## ABOUT THIS EXERCISE:
Of all the entries below, only the lines from the one with "or handles. -/" up to and including the one with "it. [DEDUCED, log 20] -/" are to be duplicated exactly.

++++++++

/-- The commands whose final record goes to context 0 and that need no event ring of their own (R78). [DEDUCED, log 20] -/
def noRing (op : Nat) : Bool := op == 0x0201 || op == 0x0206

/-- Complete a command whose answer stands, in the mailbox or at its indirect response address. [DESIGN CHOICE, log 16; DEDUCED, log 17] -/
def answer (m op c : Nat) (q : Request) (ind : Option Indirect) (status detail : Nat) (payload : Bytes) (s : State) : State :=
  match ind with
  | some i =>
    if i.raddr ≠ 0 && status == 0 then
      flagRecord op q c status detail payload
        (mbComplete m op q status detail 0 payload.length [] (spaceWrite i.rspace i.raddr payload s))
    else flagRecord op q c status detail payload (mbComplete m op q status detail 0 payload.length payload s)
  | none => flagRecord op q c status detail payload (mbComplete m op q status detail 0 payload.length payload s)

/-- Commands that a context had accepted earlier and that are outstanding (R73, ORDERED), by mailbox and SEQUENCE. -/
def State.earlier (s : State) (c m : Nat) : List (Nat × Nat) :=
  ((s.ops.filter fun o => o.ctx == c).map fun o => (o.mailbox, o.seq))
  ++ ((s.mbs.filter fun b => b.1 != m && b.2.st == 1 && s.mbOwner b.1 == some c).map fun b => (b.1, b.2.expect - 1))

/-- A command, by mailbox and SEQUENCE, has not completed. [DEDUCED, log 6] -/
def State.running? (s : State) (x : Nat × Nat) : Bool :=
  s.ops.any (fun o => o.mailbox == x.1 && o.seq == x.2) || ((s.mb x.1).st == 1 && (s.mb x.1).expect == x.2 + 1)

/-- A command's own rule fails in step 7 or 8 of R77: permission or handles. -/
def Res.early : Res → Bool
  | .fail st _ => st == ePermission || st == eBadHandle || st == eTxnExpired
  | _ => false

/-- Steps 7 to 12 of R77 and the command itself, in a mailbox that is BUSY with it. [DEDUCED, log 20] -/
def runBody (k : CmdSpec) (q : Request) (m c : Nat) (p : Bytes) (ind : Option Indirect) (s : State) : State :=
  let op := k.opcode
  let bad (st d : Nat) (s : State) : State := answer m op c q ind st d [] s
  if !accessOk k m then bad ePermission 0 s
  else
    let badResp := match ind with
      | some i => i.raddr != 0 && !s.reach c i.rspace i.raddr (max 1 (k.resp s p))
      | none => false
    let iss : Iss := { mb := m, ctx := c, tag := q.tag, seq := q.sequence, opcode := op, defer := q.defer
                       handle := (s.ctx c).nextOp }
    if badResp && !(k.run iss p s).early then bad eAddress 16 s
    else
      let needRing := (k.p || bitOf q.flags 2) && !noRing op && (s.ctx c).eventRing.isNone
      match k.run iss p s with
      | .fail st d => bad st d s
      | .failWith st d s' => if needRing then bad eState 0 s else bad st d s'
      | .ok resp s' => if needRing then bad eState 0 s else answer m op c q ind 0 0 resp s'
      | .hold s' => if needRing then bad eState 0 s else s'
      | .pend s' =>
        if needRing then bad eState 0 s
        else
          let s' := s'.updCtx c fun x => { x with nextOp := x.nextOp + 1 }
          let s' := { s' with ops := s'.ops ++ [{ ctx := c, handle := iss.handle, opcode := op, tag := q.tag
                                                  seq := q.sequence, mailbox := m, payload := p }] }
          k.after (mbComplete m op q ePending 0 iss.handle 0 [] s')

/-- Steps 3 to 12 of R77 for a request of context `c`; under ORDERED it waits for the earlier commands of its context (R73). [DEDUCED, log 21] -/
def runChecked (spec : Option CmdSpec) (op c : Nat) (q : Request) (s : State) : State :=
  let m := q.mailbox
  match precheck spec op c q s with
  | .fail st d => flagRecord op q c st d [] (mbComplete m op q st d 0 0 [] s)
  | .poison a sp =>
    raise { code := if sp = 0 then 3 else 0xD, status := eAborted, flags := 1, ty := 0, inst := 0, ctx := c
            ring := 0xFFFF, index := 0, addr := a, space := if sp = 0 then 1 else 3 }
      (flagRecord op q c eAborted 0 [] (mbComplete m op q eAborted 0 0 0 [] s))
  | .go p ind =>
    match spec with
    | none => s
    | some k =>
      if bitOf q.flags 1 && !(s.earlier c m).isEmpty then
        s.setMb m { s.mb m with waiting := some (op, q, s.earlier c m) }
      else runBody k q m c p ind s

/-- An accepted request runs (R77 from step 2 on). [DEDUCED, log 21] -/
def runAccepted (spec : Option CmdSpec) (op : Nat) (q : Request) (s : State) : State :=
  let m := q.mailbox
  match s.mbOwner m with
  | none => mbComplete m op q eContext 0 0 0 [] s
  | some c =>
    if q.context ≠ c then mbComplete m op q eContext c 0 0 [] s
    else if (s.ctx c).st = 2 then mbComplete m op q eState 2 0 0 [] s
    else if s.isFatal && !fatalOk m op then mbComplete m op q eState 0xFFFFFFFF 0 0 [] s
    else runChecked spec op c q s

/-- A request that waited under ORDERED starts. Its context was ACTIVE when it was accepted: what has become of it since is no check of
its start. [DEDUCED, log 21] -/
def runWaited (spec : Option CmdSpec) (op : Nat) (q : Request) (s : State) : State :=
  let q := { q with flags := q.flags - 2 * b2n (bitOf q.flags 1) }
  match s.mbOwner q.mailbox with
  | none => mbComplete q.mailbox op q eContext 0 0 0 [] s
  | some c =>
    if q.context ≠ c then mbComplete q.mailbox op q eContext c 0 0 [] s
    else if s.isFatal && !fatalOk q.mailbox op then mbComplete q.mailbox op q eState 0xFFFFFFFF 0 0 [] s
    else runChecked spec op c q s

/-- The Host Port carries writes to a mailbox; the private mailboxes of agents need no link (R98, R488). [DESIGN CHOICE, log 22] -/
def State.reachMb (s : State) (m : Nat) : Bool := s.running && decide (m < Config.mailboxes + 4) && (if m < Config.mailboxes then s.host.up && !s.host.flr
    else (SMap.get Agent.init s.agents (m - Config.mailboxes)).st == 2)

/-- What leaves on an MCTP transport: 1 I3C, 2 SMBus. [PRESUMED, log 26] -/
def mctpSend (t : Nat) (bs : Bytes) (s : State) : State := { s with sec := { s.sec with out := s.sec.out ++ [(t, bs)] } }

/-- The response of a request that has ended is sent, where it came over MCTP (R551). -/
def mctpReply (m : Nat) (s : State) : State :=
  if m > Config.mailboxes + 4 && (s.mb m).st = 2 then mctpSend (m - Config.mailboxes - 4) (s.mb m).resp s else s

++++++++

## ANSWER BOX:
/-- A command's own rule fails in step 7 or 8 of R77: permission or handles. -/
def Res.early : Res → Bool
  | .fail st _ => st == ePermission || st == eBadHandle || st == eTxnExpired
  | _ => false

/-- Steps 7 to 12 of R77 and the command itself, in a mailbox that is BUSY with it. [DEDUCED, log 20] -/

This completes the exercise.